Instructions for the task.
Identify and pull out each line of the entries in which "closeOutOfOrder" occurs.

(Saved entries)
== Segment start ==
-- ==== Sys2Proof/Machine/Cycle.lean ====
section
/-!
DEFINITION. The Cycle Controller (01): reset, the four cam marks, zeroing time, the silence limit and the
STATUS timer of LOADING.
-/

namespace Sys2Proof.Machine

/-! ## Reset -/

/-- RESET (R1 and every block's reset rule): the state after reset with the straps as read (R101, R122). The
queue, the level of GAS_FB and the count of the free value are no state of the part and stay (log 6, 8). A
valve that shows open is reported stuck at once (R77, R96). The command is the moment at which reset ends: for
RESET_N its release, so that ALERT_N is released while it is held low (R186). DESIGN CHOICE, log 40. -/
def execReset (straps : StationNo) (s : State) : Host.Outcome State Fault Refusal :=
  let fresh :=
    { State.reset with
      pending := s.pending
      freeCount := s.freeCount
      gasFb := s.gasFb
      line := { State.reset.line with station := straps } }
  .next (if s.gasFb then findStuckValve fresh else fresh)

/-! ## Opening a can context (R16) -/

/-- A fresh context: no parts, no conditions but ZERO_OVERDUE at a debt of 2 or more, and the reasons
given. -/
def freshContext (s : State) (canPresent : Bool) (reasons : List Reason) : CanContext :=
  { cycle := s.cycle.counter, openedIn := s.cycle.station, canPresent := canPresent
    zeroDebt := s.sensor.zeroDebt, gasOpenTaken := false, gasCloseTaken := false
    crimp := none, gas := none, check := none, reasons := reasons
    conditions := if 2 ≤ s.sensor.zeroDebt then setCondition .zeroOverdue 0 else 0 }

/-- The cycle counter incremented (R18) and a context opened (R16). -/
def openContext (canPresent : Bool) (reasons : List Reason) (s : State) : State :=
  let s := { s with cycle := { s.cycle with counter := s.cycle.counter + 1 } }
  { s with context := some (freshContext s canPresent reasons) }

/-! ## MK_INFEED -/

/-- An interval in whole milliseconds from clock readings (R18). -/
def wholeMs (since now : Nat) : Nat := (now - since) / Config.ticksPerMs

/-- The period measured at a mark (R18). -/
def periodAfter (c : CycleUnit) (now : Nat) : Option Nat :=
  match c.infeedRef with
  | none => c.period
  | some since =>
    if 100 ≤ wholeMs since now ∧ wholeMs since now ≤ 10000 then some (wholeMs since now)
    else c.period

/-- The measured turret period and the INFEED reference updated at a mark (R18). -/
def measurePeriod (s : State) : State :=
  { s with
    cycle := { s.cycle with period := periodAfter s.cycle s.clock, infeedRef := some s.clock } }

/-- A pocket that is not processed (R9): PASS, its context closed at once with its reason. -/
def passPocket (canPresent : Bool) (r : Reason) (s : State) : State :=
  let s := openContext canPresent [r] s
  closeContext { s with cycle := { s.cycle with phase := .pass } }

/-- The pocket decided from the zero debt and CAN_PRESENT, each as read at the mark (R9). -/
def decidePocket (canPresent : Bool) (s : State) : State :=
  let debt := s.sensor.zeroDebt
  if 4 ≤ debt then grantPassPocket (passPocket canPresent .skippedZero s)
  else if canPresent then
    let s := openContext canPresent [] s
    startCrimp { s with cycle := { s.cycle with phase := .crimp } }
  else if 1 ≤ debt then grantPassPocket (passPocket canPresent .noCan s)
  else passPocket canPresent .noCan s

/-- An INFEED in RETURN (R9), the period apart: the silence timer restarts and any grant ends. -/
def startCycle (canPresent : Bool) (s : State) : State :=
  decidePocket canPresent
    (endGrant
      { s with
        cycle := { s.cycle with silence := some s.clock, silenceOver := false, zeroTest := none } })

/-- An INFEED in STANDBY or FAULTED (R11): one record, and nothing of the pocket. -/
def recordStopped (canPresent : Bool) (r : Reason) (s : State) : State :=
  closeContext (openContext canPresent [r] s)

/-- The open context of an out-of-order INFEED closed as if at discharge, with MARK_ERROR (R10). -/
def closeOutOfOrder (s : State) : State :=
  if s.context.isSome then closeContext (addReason .markError (abandonGas (abandonCrimp s))) else s

/-- The move to STANDBY at the closing of the context while a stop is pending (R5). -/
def completeStop (s : State) : State :=
  if s.cycle.stopPending then
    moveTo .standby { s with cycle := { s.cycle with stopPending := false } }
  else s

/-- The second handling of an out-of-order mark, in the station state now current (R10). -/
def handleAgain (canPresent : Bool) (s : State) : State :=
  if s.cycle.station = .standby then recordStopped canPresent .headStopped s
  else startCycle canPresent s

/-- An INFEED in a working phase or PASS (R10): MARK_ORDER reported, the period measured, the context closed,
the phase RETURN and any grant ended, a pending stop completed, and the mark handled once more. -/
def infeedOutOfOrder (canPresent : Bool) (s : State) : State :=
  let s := closeOutOfOrder (measurePeriod (reportA .markOrder s))
  let s := endGrant { s with cycle := { s.cycle with phase := .returning } }
  handleAgain canPresent (completeStop s)

/-- An INFEED in PARKED wakes the head (R21): to RUN, the reference set without a period, then R9. -/
def wake (canPresent : Bool) (s : State) : State :=
  let s := moveTo .run s
  startCycle canPresent { s with cycle := { s.cycle with infeedRef := some s.clock } }

/-- MK_INFEED (R2, R9, R10, R11, R21). -/
def execMkInfeed (canPresent : Bool) (s : State) : Host.Outcome State Fault Refusal :=
  match s.cycle.station with
  | .loading => .next s
  | .ready => .next s
  | .standby => .next (recordStopped canPresent .headStopped s)
  | .faulted => .next (recordStopped canPresent .headFaulted s)
  | .parked => .next (wake canPresent s)
  | .run =>
    if s.cycle.phase = .returning then .next (startCycle canPresent (measurePeriod s))
    else .next (infeedOutOfOrder canPresent s)

/-! ## MK_GASOPEN, MK_GASCLOSE and MK_DISCHARGE -/

/-- MK_GASOPEN taken in RUN (R12). -/
def takeGasOpen (s : State) : State :=
  match s.cycle.phase with
  | .crimp => addCondition .markLate (onContext (fun c => { c with gasOpenTaken := true }) s)
  | .waitWindow => enterGas s
  | _ => s

/-- MK_GASOPEN (R2, R12). -/
def execMkGasopen (s : State) : Host.Outcome State Fault Refusal :=
  .next (if s.cycle.station = .run then takeGasOpen s else s)

/-- The phase set. -/
def setPhase (p : Phase) (s : State) : State := { s with cycle := { s.cycle with phase := p } }

/-- MK_GASCLOSE taken in RUN (R13). -/
def takeGasClose (s : State) : State :=
  match s.cycle.phase with
  | .crimp => addReason .lateCrimp (onContext (fun c => { c with gasCloseTaken := true }) s)
  | .waitWindow => setPhase .sealed (addCondition .windowCut (addReason .notGassed s))
  | .gas => setPhase .sealed (cutWindow s)
  | .check => setPhase .sealed (addCondition .checkCut (cutCheck s))
  | _ => s

/-- MK_GASCLOSE (R2, R13). -/
def execMkGasclose (s : State) : Host.Outcome State Fault Refusal :=
  .next (if s.cycle.station = .run then takeGasClose s else s)

/-- The crimp told to return to IDLE at a discharge; CLOSE goes off (R32). -/
def returnCrimp (s : State) : State :=
  { s with crimp := { s.crimp with state := .idle, timer := .stopped } }

/-- The return-arc zeroing test begun when the zero debt is 1..4 (R14). -/
def beginZeroTest (s : State) : State :=
  if 1 ≤ s.sensor.zeroDebt then { s with cycle := { s.cycle with zeroTest := some s.clock } } else s

/-- The end of the working arc (R14): outputs off and VENT on by the sequencers' return to IDLE, the context
closed, the phase RETURN, then a pending stop completed or the zeroing test begun. -/
def discharge (s : State) : State :=
  let s := setPhase .returning (closeContext (returnGas (returnCrimp s)))
  if s.cycle.stopPending then completeStop s else beginZeroTest s

/-- An early discharge (R14): first as MK_GASCLOSE, a crimp abandoned, then MARK_ERROR, the discharge, and
MARK_ORDER reported. -/
def dischargeEarly (s : State) : State :=
  let crimping := s.cycle.phase = .crimp
  let s := takeGasClose s
  let s := if crimping then abandonCrimp s else s
  reportA .markOrder (discharge (addReason .markError s))

/-- MK_DISCHARGE taken in RUN (R14). -/
def takeDischarge (s : State) : State :=
  match s.cycle.phase with
  | .returning => s
  | .pass => setPhase .returning s
  | .sealed => discharge s
  | _ => dischargeEarly s

/-- MK_DISCHARGE (R2, R14), with the park conditions tested again (R20). -/
def execMkDischarge (s : State) : Host.Outcome State Fault Refusal :=
  .next (if s.cycle.station = .run then parkTest (takeDischarge s) else s)

/-! ## Zeroing time (R19) -/

/-- The return-arc test (R19): RUN, RETURN, VENT on since the discharge, a debt of 1..4, a measured period,
and a remaining arc of at least Tz + 10 ms. -/
def State.zeroTestPasses (s : State) (dischargedAt : Nat) : Bool :=
  s.cycle.station == .run && s.cycle.phase == .returning && s.ventOn
    && decide (s.gas.ventSince ≤ dischargedAt) && decide (1 ≤ s.sensor.zeroDebt)
    && (match s.cycle.period, s.cycle.infeedRef with
        | some period, some infeed =>
          decide
            ((dischargedAt - infeed)
                + (Config.ventTime + s.params.zeroingTime + Config.zeroingMargin) * Config.ticksPerMs
              ≤ period * Config.ticksPerMs)
        | _, _ => false)

/-- The return-arc test made once (R19), after a discharge at `dischargedAt`. -/
def makeZeroTest (dischargedAt : Nat) (s : State) : State :=
  let tested := { s with cycle := { s.cycle with zeroTest := none } }
  if s.zeroTestPasses dischargedAt then startZeroing tested else tested

/-- ZEROING_TEST (R19): made if one is pending, 20 ms after its discharge. -/
def execZeroingTest (s : State) : Host.Outcome State Fault Refusal :=
  match s.cycle.zeroTest with
  | none => .next s
  | some dischargedAt =>
    .next (if reached s.clock dischargedAt Config.ventTime then makeZeroTest dischargedAt s else s)

/-- GRANT_VENT_WAIT_EXPIRY (R19, R49): a waiting grant becomes granted once VENT has been on for 20 ms. -/
def execGrantVentWaitExpiry (s : State) : Host.Outcome State Fault Refusal :=
  .next
    (if s.cycle.grant = .waitingForVent ∧ s.ventOn ∧ reached s.clock s.gas.ventSince Config.ventTime then
      startZeroing s
    else s)

/-! ## Silence and STATUS timers -/

/-- The silence limit in ms (R20). -/
def silenceLimit (c : CycleUnit) : Nat :=
  match c.period with
  | some p => 2 * p
  | none => Config.silenceWithoutPeriod

/-- SILENCE_LIMIT (R20): in RUN with the silence timer at its limit, the limit stands reached and the park
conditions are tested. -/
def execSilenceLimit (s : State) : Host.Outcome State Fault Refusal :=
  .next
    (if s.cycle.station = .run ∧ hasExpired s.clock s.cycle.silence (silenceLimit s.cycle) then
      parkTest { s with cycle := { s.cycle with silenceOver := true } }
    else s)

/-- Whether a whole number of 500 ms has passed since the entry to LOADING (R8). -/
def State.loadingStatusDue (s : State) : Bool :=
  s.cycle.station == .loading && decide (s.cycle.loadingSince < s.clock)
    && (s.clock - s.cycle.loadingSince)
          % (Config.loadingStatusInterval * Config.ticksPerMs) == 0

/-- LOADING_STATUS_TIMER (R8): in LOADING a STATUS is placed every 500 ms after the entry. -/
def execLoadingStatusTimer (s : State) : Host.Outcome State Fault Refusal :=
  .next (if s.loadingStatusDue then placeStatus s else s)

end Sys2Proof.Machine
end

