-- ==== Sys2Proof/Machine/Receive.lean ====
section
/-!
DEFINITION. Reception (06): the end of a received frame, the bad frame (R116), the acceptance filter (R115,
R117, R118, R122), and what the owner of each kind does (R119): the Draw Unit (R139 to R144), the Hold Unit
(R150, R156), the Recipe Store (R175 to R183), the Cycle Controller (R3 to R5) and the Fault Unit (R191).
-/

namespace Sys2Proof.Machine

/-! ## The end of a reception -/

/-- The last end mark bit of a received frame (R104): no frame is in progress and the run begins again. -/
def endReception (s : State) : State :=
  { s with
    line :=
      { s.line with
        receiving := none, recessiveRun := 0
        condition := if s.line.condition = .stuck then .stuck else .busy } }

/-- The end of a good frame: its end mark was recessive, so the dominant run is 0 (R110, R114). -/
def endGoodReception (s : State) : State :=
  let s := endReception s
  if s.line.condition = .stuck then s else { s with line := { s.line with dominantRun := 0 } }

/-- A bad frame counted (R116): LINE_NOISY is reported when the count reaches 16. -/
def countBad (s : State) : State :=
  if s.line.badCount < Config.noisyLimit then
    let counted := { s with line := { s.line with badCount := s.line.badCount + 1 } }
    if s.line.badCount + 1 = Config.noisyLimit then reportA .lineNoisy counted else counted
  else s

/-- A frame judged bad (R115 step 1, R116, R143, R145): it is counted, a phantom is reserved where a table is
kept, and the admission test is repeated. -/
def badFrame (s : State) : State := retest (phantomForBadFrame (countBad s))

/-! ## The acceptance filter -/

/-- Whether a kind is admitted in a station state (R118). -/
def admitted (k : FrameKind) (st : Station) : Bool :=
  match k with
  | .load => st == .loading || st == .ready
  | .loadEnd => st == .loading || st == .ready
  | .start => st != .loading && st != .faulted
  | .stop => st != .loading && st != .faulted
  | .clear => st != .loading
  | .opening => st != .loading
  | .shut => st != .loading
  | .hold => st != .loading
  | .fault => st != .loading
  | .status => true
  | .result => false
  | .unknown => false

/-- Whether a frame's target is this station or every station (R115 step 3). -/
def State.addressed (s : State) (target : StationNo) : Bool :=
  target == s.line.station || target == everyStation

/-- Whether the zone a frame carries is the own zone, 0..3 (R115 step 5); a kind that carries none passes. -/
def State.zonePasses (s : State) (zone : Option Byte) : Bool :=
  match zone with
  | none => true
  | some z => decide (z.toNat < 4) && decide (z.toNat = s.params.zone)

/-- Steps 3 to 5 of the filter: whether a good frame of another sender is dispatched (R115). -/
def State.dispatches (s : State) (k : FrameKind) (target : StationNo) (zone : Option Byte) : Bool :=
  s.addressed target && admitted k s.cycle.station && s.zonePasses zone

/-- The filter's steps 2 to 6 on a good frame, which sets the bad count to 0 (R115, R117, R122). -/
def filterGood (k : FrameKind) (sender target : StationNo) (zone : Option Byte) (act : State → State)
    (s : State) : State :=
  let s := { s with line := { s.line with badCount := 0 } }
  if s.strapsValid then
    if sender = s.line.station then reportF .duplicate s
    else if s.dispatches k target zone then act s
    else s
  else s

/-- A received frame at its judgement (R114, R115, R145): `good` says whether its sender and length pass, its
check and end mark being good; the admission test is repeated once its owner has acted. -/
def receive (k : FrameKind) (sender target : StationNo) (zone : Option Byte) (good : Bool)
    (act : State → State) (s : State) : State :=
  if good then retest (filterGood k sender target zone act (endGoodReception s))
  else badFrame (endReception s)

/-- The sender test and the length test of R114 for a kind with a class. -/
def frameGood (k : FrameKind) (sender : StationNo) (length : Nat) : Bool :=
  sender != everyStation && lengthAllowed k length

/-- BAD_FRAME (R114 to R116, R143). -/
def execBadFrame (s : State) : Host.Outcome State Fault Refusal :=
  .next (badFrame (endReception s))

/-! ## Frames of the Draw Unit -/

/-- RECEIVED_OPEN (R139). -/
def execReceivedOpen (sender target : StationNo) (zone : Byte) (length : Half) (s : State) :
    Host.Outcome State Fault Refusal :=
  .next
    (receive .opening sender target (some zone) (frameGood .opening sender 3)
      (peerOpens sender length) s)

/-- RECEIVED_SHUT (R140); the samples figure is not read. -/
def execReceivedShut (sender target : StationNo) (zone : Byte) (_samples : Half) (s : State) :
    Host.Outcome State Fault Refusal :=
  .next
    (receive .shut sender target (some zone) (frameGood .shut sender 3) (removeKeyed sender) s)

/-- RECEIVED_FAULT (R141); the valve state is not read. -/
def execReceivedFault (sender target : StationNo) (code zone _valve : Byte) (s : State) :
    Host.Outcome State Fault Refusal :=
  .next
    (receive .fault sender target (some zone) (frameGood .fault sender 3) (peerFaults sender code) s)

/-- RECEIVED_STATUS (R142, R144). -/
def execReceivedStatus (sender target : StationNo) (payload : List Byte) (s : State) :
    Host.Outcome State Fault Refusal :=
  .next
    (receive .status sender target none (frameGood .status sender payload.length)
      (peerStatus sender payload) s)

/-- RECEIVED_RESULT (R118): admitted in no state. -/
def execReceivedResult (sender target : StationNo) (payload : List Byte) (s : State) :
    Host.Outcome State Fault Refusal :=
  .next
    (receive .result sender target none (frameGood .result sender payload.length) id s)

/-- UNKNOWN_KIND_FRAME (R114, R118, R193): good, and admitted in no state. -/
def execUnknownKindFrame (sender target : StationNo) (_kind : BitVec 4) (_payload : List Byte)
    (s : State) : Host.Outcome State Fault Refusal :=
  .next (receive .unknown sender target none true id s)

/-! ## Frames of the Hold Unit -/

/-- Whether the HOLD slot holds a PENDING own HOLD with q above 0 (R156). -/
def State.holdPending (s : State) : Bool :=
  match s.line.holdSlot.body with
  | .pending f => decide (0 < f.q)
  | _ => false

/-- The suppression of the own HOLD (R156): a release replaces the pending frame, and an assertion ends. -/
def suppressHold (s : State) : State :=
  let s := placeHold 0 s
  if s.hold.asserted then setAsserted false (dropOwnEntry s) else s

/-- A received HOLD with q above 0 (R150, R156). -/
def peerHolds (sender : StationNo) (q : Nat) (s : State) : State :=
  let s := { s with hold := { s.hold with table := tableSet sender.toNat q s.hold.table } }
  if s.holdPending then suppressHold s else s

/-- A received release (R150): one that leaves the table empty leads to the assertion test. -/
def peerReleases (sender : StationNo) (s : State) : State :=
  match tableGet sender.toNat s.hold.table with
  | none => s
  | some _ =>
    let s := { s with hold := { s.hold with table := tableErase sender.toNat s.hold.table } }
    if s.hold.table.isEmpty then testAssertion s else s

/-- RECEIVED_HOLD (R150, R156; log 31). -/
def execReceivedHold (sender target : StationNo) (zone q : Byte) (s : State) :
    Host.Outcome State Fault Refusal :=
  .next
    (receive .hold sender target (some zone) (frameGood .hold sender 2)
      (fun s => if 0 < q.toNat then peerHolds sender q.toNat s else peerReleases sender s) s)

/-! ## Frames of the Recipe Store -/

/-- LOAD (R175 to R177). -/
def execLoad (sender target : StationNo) (offset : Byte) (data : List Byte) (s : State) :
    Host.Outcome State Fault Refusal :=
  .next
    (receive .load sender target none (frameGood .load sender (data.length + 1))
      (takeLoad offset data) s)

/-- LOAD_END (R177, R178, R183). -/
def execLoadEnd (sender target : StationNo) (length : Half) (s : State) :
    Host.Outcome State Fault Refusal :=
  .next
    (receive .loadEnd sender target none (frameGood .loadEnd sender 2) (takeLoadEnd length) s)

/-! ## Frames of the Cycle Controller -/

/-- The entry to RUN at a START (R4). -/
def enterRun (s : State) : State :=
  moveTo .run
    { s with
      cycle :=
        { s.cycle with
          phase := .returning, period := none, infeedRef := none, startRefusal := .none
          stopPending := false } }

/-- A START refused (R4). -/
def refuseStart (s : State) : State :=
  placeStatus { s with cycle := { s.cycle with startRefusal := .cellsLatched } }

/-- START as the Cycle Controller takes it (R4). -/
def takeStart (s : State) : State :=
  match s.cycle.station with
  | .ready => enterRun s
  | .standby => if s.fault.latched = 0 then enterRun s else refuseStart s
  | .run =>
    if s.cycle.stopPending then placeStatus { s with cycle := { s.cycle with stopPending := false } }
    else s
  | _ => s

/-- START (R4). -/
def execStart (sender target : StationNo) (s : State) : Host.Outcome State Fault Refusal :=
  .next (receive .start sender target none (frameGood .start sender 0) takeStart s)

/-- A STOP in a working phase (R5): the stop is pending; a second STOP has no effect. -/
def pendStop (s : State) : State :=
  if s.cycle.stopPending then s
  else placeStatus { s with cycle := { s.cycle with stopPending := true } }

/-- A STOP in RETURN or PASS (R5): to STANDBY at once, a grant ended. -/
def stopNow (s : State) : State :=
  let s := endGrant s
  moveTo .standby { s with cycle := { s.cycle with phase := .returning } }

/-- STOP as the Cycle Controller takes it (R3, R5). -/
def takeStop (s : State) : State :=
  match s.cycle.station with
  | .run =>
    if s.cycle.phase = .returning ∨ s.cycle.phase = .pass then stopNow s else pendStop s
  | .parked => moveTo .standby s
  | _ => s

/-- STOP (R5). -/
def execStop (sender target : StationNo) (s : State) : Host.Outcome State Fault Refusal :=
  .next (receive .stop sender target none (frameGood .stop sender 0) takeStop s)

/-! ## CLEAR -/

/-- Whether the cause of a cell holds (11, cell table). -/
def State.causeHolds (s : State) (c : Cell) : Bool :=
  match c with
  | .valveStuck => s.gasFb
  | .headerLost => s.sensor.header.validity == .stale
  | .bellLost => s.sensor.bell.validity == .stale
  | .lineDead => s.line.condition == .stuck
  | .crimpJam => false
  | .duplicate => false
  | .markOrder => false
  | .zeroDrift => false
  | .lineNoisy => false
  | .rejectRun => false

/-- One cell taken at a CLEAR (R191): cleared when it is named and its cause does not hold. -/
def clearOne (cells : Half) (s : State) (c : Cell) : State :=
  if cells.getLsbD (cellNumber c) && !s.causeHolds c then
    { s with fault := { s.fault with latched := clearCell c s.fault.latched } }
  else s

/-- CLEAR as the Fault Unit takes it (R191, R7): the named cells, ALERT_N, a STATUS, and the move to READY of a
FAULTED station without a class F cell. -/
def takeClear (cells : Half) (s : State) : State :=
  let s := placeStatus (formAlert (allCells.foldl (clearOne cells) s))
  if s.cycle.station = .faulted ∧ s.anyF = false then moveTo .ready s else s

/-- CLEAR (R191). -/
def execClear (sender target : StationNo) (cells : Half) (s : State) :
    Host.Outcome State Fault Refusal :=
  .next (receive .clear sender target none (frameGood .clear sender 2) (takeClear cells) s)

end Sys2Proof.Machine
end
== Segment end ==
Expected output.
def closeOutOfOrder (s : State) : State :=
  let s := closeOutOfOrder (measurePeriod (reportA .markOrder s))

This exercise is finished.